-- ==== Sys2Proof/Decode.lean ====
section
/-! DEFINITION. Reading instruction words (R33 to R51) and writing them. A word is read for the strand that
fetches it: the four strands have opcode maps of their own (R46 to R49). Reading is total, and refuses every
reserved encoding by the condition that R344 gives it. -/

namespace Sys2Proof

/-- Why a word is no instruction, as R344 numbers the conditions: the COND of illegal-encoding. -/
inductive DecErr where
  /-- COND 0: a reserved opcode. -/
  | opcode
  /-- COND 1: a reserved fn, selector or sub-function value. -/
  | subfn
  /-- COND 2: a non-zero bit in a field that must be zero. -/
  | reserved
  /-- COND 3: a token word outside its format. -/
  | token
  /-- COND 4: a selector that names no control register. -/
  | csr
  /-- COND 5: `realign` with n above 16. -/
  | realign
  /-- COND 9: an operand condition that the word alone decides (R216, `rowexp`). -/
  | operand
  /-- Fewer bytes than the instruction has. -/
  | short
deriving DecidableEq, Repr

/-- The bits `lo + n - 1` to `lo` of a word, as an unsigned number (R9). -/
def fld (w lo n : Nat) : Nat := w / 2 ^ lo % 2 ^ n

/-- One bit of a word. -/
def bit (w i : Nat) : Bool := w / 2 ^ i % 2 == 1

/-- Refuses with `e` unless the condition holds. -/
def need (c : Bool) (e : DecErr) (k : Except DecErr Instr) : Except DecErr Instr :=
  if c then k else .error e

/-- The guard fields with the predicate at `lo` and the negate bit at `nb`. -/
def guardAt (w lo nb : Nat) : Guard := ⟨fld w lo 3, bit w nb⟩

/-- The fields of a token word (R38). -/
def tokOf (w1 : Nat) : Tok := ⟨fld w1 28 4, fld w1 24 4, fld w1 20 4, fld w1 16 4⟩

/-- The X opcodes of the asynchronous commands (R49). -/
def trailX (op : Nat) : Bool :=
  (decide (1 ≤ op) && decide (op ≤ 0x0B)) || (decide (0x10 ≤ op) && decide (op ≤ 0x15)) || op == 0x1A || op == 0x1B

/-- Whether the word of a strand carries a trailing word (R33): the S.L formats and the asynchronous commands. -/
def hasTrail : Strand → Nat → Bool
  | .s, w => fld w 25 6 == 0x18
  | .v, _ => false
  | .m, w => fld w 26 5 == 0x04
  | .x, w => trailX (fld w 25 6)

/-- The S.R groups (R46): majors 0x01 to 0x06 by fn. -/
def decodeSR (op fn : Nat) (w : Nat) : Except DecErr Instr :=
  let l := bit w 31
  let d := fld w 19 6
  let a := fld w 13 6
  let b := fld w 7 6
  let g := guardAt w 4 3
  match op, fn with
  | 0x01, 0 => .ok (.add l d a b g)
  | 0x01, 1 => .ok (.sub l d a b g)
  | 0x01, 2 => .ok (.and l d a b g)
  | 0x01, 3 => .ok (.or l d a b g)
  | 0x01, 4 => .ok (.xor l d a b g)
  | 0x01, 5 => .ok (.andn l d a b g)
  | 0x01, 6 => .ok (.shl l d a b g)
  | 0x01, 7 => .ok (.shr l d a b g)
  | 0x02, 0 => .ok (.sar l d a b g)
  | 0x02, 1 => .ok (.min l d a b g)
  | 0x02, 2 => .ok (.max l d a b g)
  | 0x02, 3 => .ok (.minu l d a b g)
  | 0x02, 4 => .ok (.maxu l d a b g)
  | 0x02, 5 => need (b == 0) .reserved (.ok (.clz l d a g))
  | 0x02, 6 => need (b == 0) .reserved (.ok (.ctz l d a g))
  | 0x02, 7 => need (b == 0) .reserved (.ok (.popc l d a g))
  | 0x03, 0 => .ok (.mul l d a b g)
  | 0x03, 1 => .ok (.mulh l d a b g)
  | 0x03, 2 => .ok (.mulhu l d a b g)
  | 0x03, 3 => .ok (.div l d a b g)
  | 0x03, 4 => .ok (.divu l d a b g)
  | 0x03, 5 => .ok (.rem l d a b g)
  | 0x03, 6 => .ok (.remu l d a b g)
  | 0x04, 0 => need (decide (d < 16)) .reserved (.ok (.cmpEq l d a b g))
  | 0x04, 1 => need (decide (d < 16)) .reserved (.ok (.cmpNe l d a b g))
  | 0x04, 2 => need (decide (d < 16)) .reserved (.ok (.cmpLt l d a b g))
  | 0x04, 3 => need (decide (d < 16)) .reserved (.ok (.cmpLtu l d a b g))
  | 0x04, 4 => need (decide (d < 16)) .reserved (.ok (.cmpLe l d a b g))
  | 0x04, 5 => need (decide (d < 16)) .reserved (.ok (.cmpLeu l d a b g))
  | 0x05, 0 => need (decide (d < 16) && decide (a < 16) && decide (b < 16)) .reserved (.ok (.pand l d a b g))
  | 0x05, 1 => need (decide (d < 16) && decide (a < 16) && decide (b < 16)) .reserved (.ok (.por l d a b g))
  | 0x05, 2 => need (decide (d < 16) && decide (a < 16) && decide (b < 16)) .reserved (.ok (.pxor l d a b g))
  | 0x05, 3 => need (decide (d < 16) && decide (a < 16) && b == 0) .reserved (.ok (.pnot l d a g))
  | 0x05, 4 => .ok (.sel l d a b g)
  | 0x06, 0 => need (d == 0 && b == 0) .reserved (.ok (.wake l a g))
  | 0x06, 1 => need (d == 0 && b == 0) .reserved (.ok (.sleep l a g))
  | 0x06, 2 => need (d == 0 && b == 0) .reserved (.ok (.retain l a g))
  | 0x06, 3 => need (d == 0 && b == 0) .reserved (.ok (.pwait l a g))
  | _, _ => .error .subfn

/-- `csrw` by selector (R161): one row for each register whose write has a rule of its own. -/
def decodeCsrw (l : Bool) (a sel : Nat) : Except DecErr Instr :=
  if sel = 0x02 then .ok (.csrwLockmask l a)
  else if sel = 0x0A then .ok (.csrwTrapvec l a)
  else if sel = 0x28 then .ok (.csrwVwb l a)
  else if sel = 0x29 then .ok (.csrwTwist l a)
  else if sel = 0x2A then .ok (.csrwVshape l a)
  else if sel = 0x30 then .ok (.csrwCzlist l a)
  else if 0x40 ≤ sel ∧ sel ≤ 0x4F then .ok (.csrwAmax l a (sel - 0x40))
  else need (csrPlain sel) .csr (.ok (.csrw l a sel))

/-- The sys major 0x22 by selector (R46). -/
def decodeSys (l : Bool) (a sel : Nat) : Except DecErr Instr :=
  match sel with
  | 0 => need (a == 0) .reserved (.ok (.ret l))
  | 1 => need (a == 0) .reserved (.ok (.markR l))
  | 2 => need (a == 0) .reserved (.ok (.eret l))
  | 3 => need (a == 0) .reserved (.ok (.eretR l))
  | 4 => need (a == 0) .reserved (.ok (.done l))
  | _ => .error .subfn

/-- The sync major 0x23 by selector bits [12:9] and [8:0] (R46). -/
def decodeSync (l : Bool) (a hi lo : Nat) : Except DecErr Instr :=
  match hi with
  | 0 => need (a == 0 && decide (lo < 16)) .reserved (.ok (.waitK l lo))
  | 1 => need (a == 0 && lo == 0) .reserved (.ok (.qmark l))
  | 2 => need (lo == 0) .reserved (.ok (.pmark l a))
  | 3 => need (decide (lo ≤ 16)) .realign (need (a == 0) .reserved (.ok (.realign l lo)))
  | 4 => need (a == 0 && lo == 0) .reserved (.ok (.unalign l))
  | 5 => need (lo == 0) .reserved (.ok (.barArr l a))
  | 6 => need (lo == 0) .reserved (.ok (.barWait l a))
  | _ => .error .subfn
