/-- NEST_START: the head nest takes its pops; one that has no rendezvous begins once its tile is clear, another when every
core of the gang has one in the same state: nests that disagree all fail (R227, R231, R233). -/
def execNestStart (s : State) : Out :=
  match s.core.mxq.head with
  | none => .next s
  | some x =>
    let first := decide (s.core.mxq.cmds.find? (fun y => decide (y.stage = .begun)) = none)
    let pops := decide (x.stage = .waiting) && !s.core.mxq.halted && s.core.canPop x.pops && s.core.mayTake 7 x.pops
    if !first || (x.stage = .waiting && !pops) then .next s
    else
      let x' := { x with stage := .popped }
      let s := if x.stage = .waiting then s.onCore fun c => (c.takePops x.pops).setCmd 7 x' else s
      if !x.meets then .next (if s.core.cleared x' then s.onCore fun c => c.beginNest x' else s)
      else match s.gangHeads .popped with
        | none => .next s
        | some gang =>
          let act (c : Core) : Core :=
            match gang.find? fun e => e.1.place == c.place with
            | some (_, y) =>
              if agree gang then c.beginNest y
              else c.failCmd s.cycle 7 y (transferTrap 7 y.idx 0 24)
            | none => c
          .next (if agree gang && !gang.all (fun e => e.1.cleared e.2) then s else s.onCores act)

/-- One core's nest ends: its tile, its push. -/
def State.endNest (s : State) (gang : List (Core × Cmd)) (c : Core) : Core :=
  match gang.find? fun e => e.1.place == c.place with
  | none => c
  | some (_, x) =>
    match x.snap with
    | none => c
    | some n =>
      let tile := s.nestTile gang c x n
      let reg (c : Core) (e : Nat × List (Nat × Ev)) : Core :=
        c.putVOf x.accepted e.1 (BitVec.ofNat 4096 (packLanes 32 128 fun i => (e.2.getD i (0, .none)).1))
      let from_ (r : Nat) : NestSnap := (supply gang c n r).snap
      let keep (w : Window) : Window :=
        if w.of 7 x then { w with fed := some (n, from_ (feederA n.share c.rank), from_ (feederB n.share c.rank)) } else w
      let c := tile.foldl reg c
      ({ c with opens := c.opens.map keep }).complete s.cycle 7 x

/-- The counts of a core's nest, committed to its team (R175, R179). -/
def State.countNest (s : State) (gang : List (Core × Cmd)) (e : Core × Cmd) (t : Team) : Team :=
  match e.2.snap with
  | none => t
  | some n =>
    let evs := (s.nestTile gang e.1 e.2 n).flatMap fun r => r.2.map (·.2)
    t.commit e.2.issue n.tid (countEv .sat evs) (countEv .flush evs) (countEv .nan evs)

/-- NEST_COMPLETION: a begun nest finishes its slots, commits its counts and pushes; a sharing gang's nests run in
lockstep and finish together (R226, R231, R233). -/
def execNestCompletion (s : State) : Out :=
  match s.core.mxq.cmds with
  | [] => .next s
  | x :: _ =>
    if x.stage ≠ .begun then .next s
    else
      let gang := if (x.snap.map (·.share)).getD 0 = 0 then some [(s.core, x)] else s.gangHeads .begun
      match gang with
      | none => .next s
      | some gang =>
        let s' := s.onCores fun c => s.endNest gang c
        .next (gang.foldl (fun s' e => s'.onMyTeam fun t => s.countNest gang e t) s')

/-- Whether a nest has pushed and its window is still open. -/
def Window.lingers (w : Window) : Bool := w.queue == 7 && w.pushed && !w.closed

/-- A core's tile elements that LS bytes of a gang rank feed, which engines wrote while a nest's window was still open after its
push, are unspecified (R230). -/
def State.spoilTile (s : State) (rank : Nat) (dirty : List (Nat × Nat)) (c : Core) (w : Window) : Core :=
  match w.fed with
  | none => c
  | some (n, na, nb) =>
    let side (m : NestSnap) (feeder : Nat) : Supply := ⟨fun _ => 0, m, if feeder = rank then dirty else []⟩
    let run := runOf n (side na (feederA n.share c.rank)) (side nb (feederB n.share c.rank))
    let w := n.tcfg.toNat
    (List.range (tSize w)).foldl (fun c k =>
      let phys := 32 * tBase w + tSize w * n.tile + k
      let old := (look 0 c.v phys).toNat
      let lane (i : Nat) : Nat :=
        let el := 128 * k + i
        if run.touched (el / (64 * tCols w)) (el % (64 * tCols w)) then
          (s.free (slotOf 11 2 ((c.place * 2048 + phys) * 128 + i)) 32).toNat
        else laneAt 32 old i
      { c with v := put 0 c.v phys (BitVec.ofNat 4096 (packLanes 32 128 lane)) }) c

/-- An engine's writes of LS bytes of the focus core, for the nests of its gang that have pushed (R230). -/
def State.spoilTiles (s : State) (cells : List (Nat × Byte)) : State :=
  if cells = [] ∨ !s.cores.any fun c => c.opens.any Window.lingers then s
  else
    let dirty := cells.map fun e => (e.1, e.1 + 1)
    s.onCores fun c =>
      if c.team = s.core.team then (c.opens.filter Window.lingers).foldl (s.spoilTile s.core.rank dirty) c else c

/-- MDRAIN (R240): nests that have not begun leave the queue and push by the bound, in queue order; the nest of the
fault record is discarded. -/
def execMdrain (l : Bool) (g : Guard) (s : State) : Out :=
  s.issue (mi 12 l g) (fun _ => []) fun s' =>
    let gone := s'.core.mxq.cmds.filter fun x => decide (x.stage ≠ .begun)
    let dead (w : Window) : Bool := (s'.core.mxq.record.map fun r => w.of 7 r.2).getD false
    let s' := s'.onCore fun c => { c with
      mxq := { c.mxq with cmds := c.mxq.cmds.filter (fun x => decide (x.stage = .begun)), record := none }
      opens := (c.opens.filter fun w => !dead w).map fun w => if gone.any fun x => w.of 7 x then { w with pushed := true } else w }
    gone.foldl (fun s' x => s'.pushLater 12 ⟨pushRank (queueRank 7) x.idx, x.push, 7, x.idx⟩) s'

end Sys2Proof.Machine
end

= Task description =
Reproduce word for word the material above, beginning with the line that contains "def hasTrail : Strand → Nat → Bool" and ending with the line that contains "let l := bit w 31".

= Output =
def hasTrail : Strand → Nat → Bool
  | .s, w => fld w 25 6 == 0x18
  | .v, _ => false
  | .m, w => fld w 26 5 == 0x04
  | .x, w => trailX (fld w 25 6)

/-- The S.R groups (R46): majors 0x01 to 0x06 by fn. -/
def decodeSR (op fn : Nat) (w : Nat) : Except DecErr Instr :=
  let l := bit w 31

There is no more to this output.